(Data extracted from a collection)
-- ==== Sys2Proof/Machine/Flags.lean ====
section
/-! DEFINITION. The block has no flags (R16). What other hardware reports in flags is here the `status` port and the
other output ports (R28), computed from what the operation returned; no later operation reads them. -/

namespace Sys2Proof.Machine

/-- The status code of an error (R57; the numbers are decision D4). -/
def errStatus : Err → BitVec 3
  | .outOfRange _ => 1
  | .notFound _ => 2
  | .parseError _ _ => 3
  | .busError _ => 4

/-- The status code of a result: 0 = OK (R57). -/
def resultStatus : OpResult → BitVec 3
  | .error e => errStatus e
  | .frame _ => 0
  | .value _ => 0
  | .entry _ _ => 0
  | .endOfList => 0
  | .command _ _ _ _ => 0

/-- The names of the status codes (R57). -/
inductive StatusName where
  | ok
  | outOfRange
  | notFound
  | parseError
  | busError
deriving DecidableEq, Repr

/-- What a consumer reads from a status code: 5, 6 and 7 are unassigned, and "a consumer that sees one must
refuse" (U10). -/
def statusName (c : BitVec 3) : Option StatusName :=
  match c.toNat with
  | 0 => some .ok
  | 1 => some .outOfRange
  | 2 => some .notFound
  | 3 => some .parseError
  | 4 => some .busError
  | _ => none

/-- The entry ports `e_*` (R28, D11). `mnem` and `label` hold the bytes below `e_mnem_len` and `e_label_len` only: the bytes
of those ports past them have no value (log entry 22). -/
structure EntryPorts where
  pos      : Nat
  dir      : BitVec 1
  isDac    : BitVec 1
  ptype    : BitVec 7
  index    : Byte
  mnemLen  : Nat
  mnem     : List Byte
  labelLen : Nat
  label    : List Byte
deriving DecidableEq, Repr

/-- The output ports (R28). `none` is a port the operation's rule does not name, or a data output of a status that is
not OK: its value "is unspecified" and the model gives it none (U9, D5; log entry 22). `tx` holds the valid bytes
only. -/
structure OutPorts where
  status : BitVec 3
  tx     : Option Frame
  txLen  : BitVec 3
  rvalue : Option Value
  hit    : Option (BitVec 1)
  entry  : Option EntryPorts
  rspLen : Option (BitVec 3)
deriving DecidableEq, Repr

/-- `e_ptype`: TYPE_CODE for a class, 0 for Dac (R28). -/
def entryPtype (p : Params) : Peripheral → BitVec 7
  | .mcu c => typeCode p c
  | .dac => 0

/-- The entry ports that show an entry (R28). An ill-formed entry, whose mnemonic or label is longer than its port, is shown with
all its bytes and its own length: the model's choice, log entry 22. -/
def entryPorts (p : Params) (pos : Nat) (e : CommandEntry) : EntryPorts where
  pos := pos
  dir := dirBit p e.direction
  isDac := BitVec.ofBool (isDac e.target.peripheral)
  ptype := entryPtype p e.target.peripheral
  index := e.target.index
  mnemLen := e.mnemonic.length
  mnem := e.mnemonic
  labelLen := e.label.length
  label := e.label

/-- `hit` on an error: 0 with NotFound (R77, R82); not named for the others. -/
def errHit : Err → Option (BitVec 1)
  | .notFound _ => some 0
  | .outOfRange _ => none
  | .parseError _ _ => none
  | .busError _ => none

/-- The output ports that show a result (R28). -/
def outPorts (p : Params) (r : OpResult) : OutPorts :=
  match r with
  | .frame f => ⟨0, some f, BitVec.ofNat 3 f.length, none, none, none, none⟩
  | .value v => ⟨0, none, 0, some v, none, none, none⟩
  | .entry pos e => ⟨0, none, 0, none, some 1, some (entryPorts p pos e), none⟩
  | .endOfList => ⟨0, none, 0, none, some 0, none, none⟩
  | .command pos e f n =>
      ⟨0, some f, BitVec.ofNat 3 f.length, none, some 1, some (entryPorts p pos e), some (BitVec.ofNat 3 n)⟩
  | .error e => ⟨errStatus e, none, 0, none, errHit e, none, none⟩

/-- The output ports of the latest evaluation, if there was one. -/
def outPortsOf (s : State) : Option OutPorts := s.result.map (outPorts s.cfg)

end Sys2Proof.Machine
end

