-- ==== Sys2Proof/Machine/DacCodec.lean ====
section
/-! DEFINITION. The DAC frame codec: ENC_DAC_WR, ENC_DAC_RD and DEC_DAC (spec/41_dac_codec.md). -/

namespace Sys2Proof.Machine

/-- ENC_DAC_WR of rule R71; bit 2 of byte 0 is 0 (R60). -/
def encDacWr (index : Byte) (ctrl : BitVec 2) (value : Value) : OpResult :=
  if index.toNat > Config.dacIndexMax then .error (.outOfRange index.toNat)
  else .frame [dacByte0 (index.extractLsb' 0 5) 0 ctrl, hiByte value, loByte value]

/-- ENC_DAC_RD of rule R72: the value is not read, and the frame is 1 byte (R72 (a)). -/
def encDacRd (index : Byte) (ctrl : BitVec 2) : OpResult :=
  if index.toNat > Config.dacIndexMax then .error (.outOfRange index.toNat)
  else .frame [dacByte0 (index.extractLsb' 0 5) 0 ctrl]

/-- DEC_DAC of rule R73. -/
def decDac (rx0 rx1 : Byte) : Value := joinBytes rx0 rx1

/-- ENC_DAC_WR on the ports. -/
def encDacWrOp (s : State) : State := ret (encDacWr s.inp.index s.inp.ctrl s.inp.value) s

/-- ENC_DAC_RD on the ports. -/
def encDacRdOp (s : State) : State := ret (encDacRd s.inp.index s.inp.ctrl) s

/-- DEC_DAC on the ports. -/
def decDacOp (s : State) : State := ret (.value (decDac s.inp.rx0 s.inp.rx1)) s

/-- op 2. -/
def execEncDacWr (s : State) : Host.Outcome State Fault Refusal := .next (encDacWrOp s)

/-- op 3. -/
def execEncDacRd (s : State) : Host.Outcome State Fault Refusal := .next (encDacRdOp s)

/-- op 4. -/
def execDecDac (s : State) : Host.Outcome State Fault Refusal := .next (decDacOp s)

end Sys2Proof.Machine
end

__Task__: Using the data above, restate word for word the lines from its opening line through the line that contains "sees one must", and no more.

__Solution to this task__:
-- ==== Sys2Proof/Machine/Flags.lean ====
section
/-! DEFINITION. The block has no flags (R16). What other hardware reports in flags is here the `status` port and the
other output ports (R28), computed from what the operation returned; no later operation reads them. -/

namespace Sys2Proof.Machine

/-- The status code of an error (R57; the numbers are decision D4). -/
def errStatus : Err → BitVec 3
  | .outOfRange _ => 1
  | .notFound _ => 2
  | .parseError _ _ => 3
  | .busError _ => 4

/-- The status code of a result: 0 = OK (R57). -/
def resultStatus : OpResult → BitVec 3
  | .error e => errStatus e
  | .frame _ => 0
  | .value _ => 0
  | .entry _ _ => 0
  | .endOfList => 0
  | .command _ _ _ _ => 0

/-- The names of the status codes (R57). -/
inductive StatusName where
  | ok
  | outOfRange
  | notFound
  | parseError
  | busError
deriving DecidableEq, Repr

/-- What a consumer reads from a status code: 5, 6 and 7 are unassigned, and "a consumer that sees one must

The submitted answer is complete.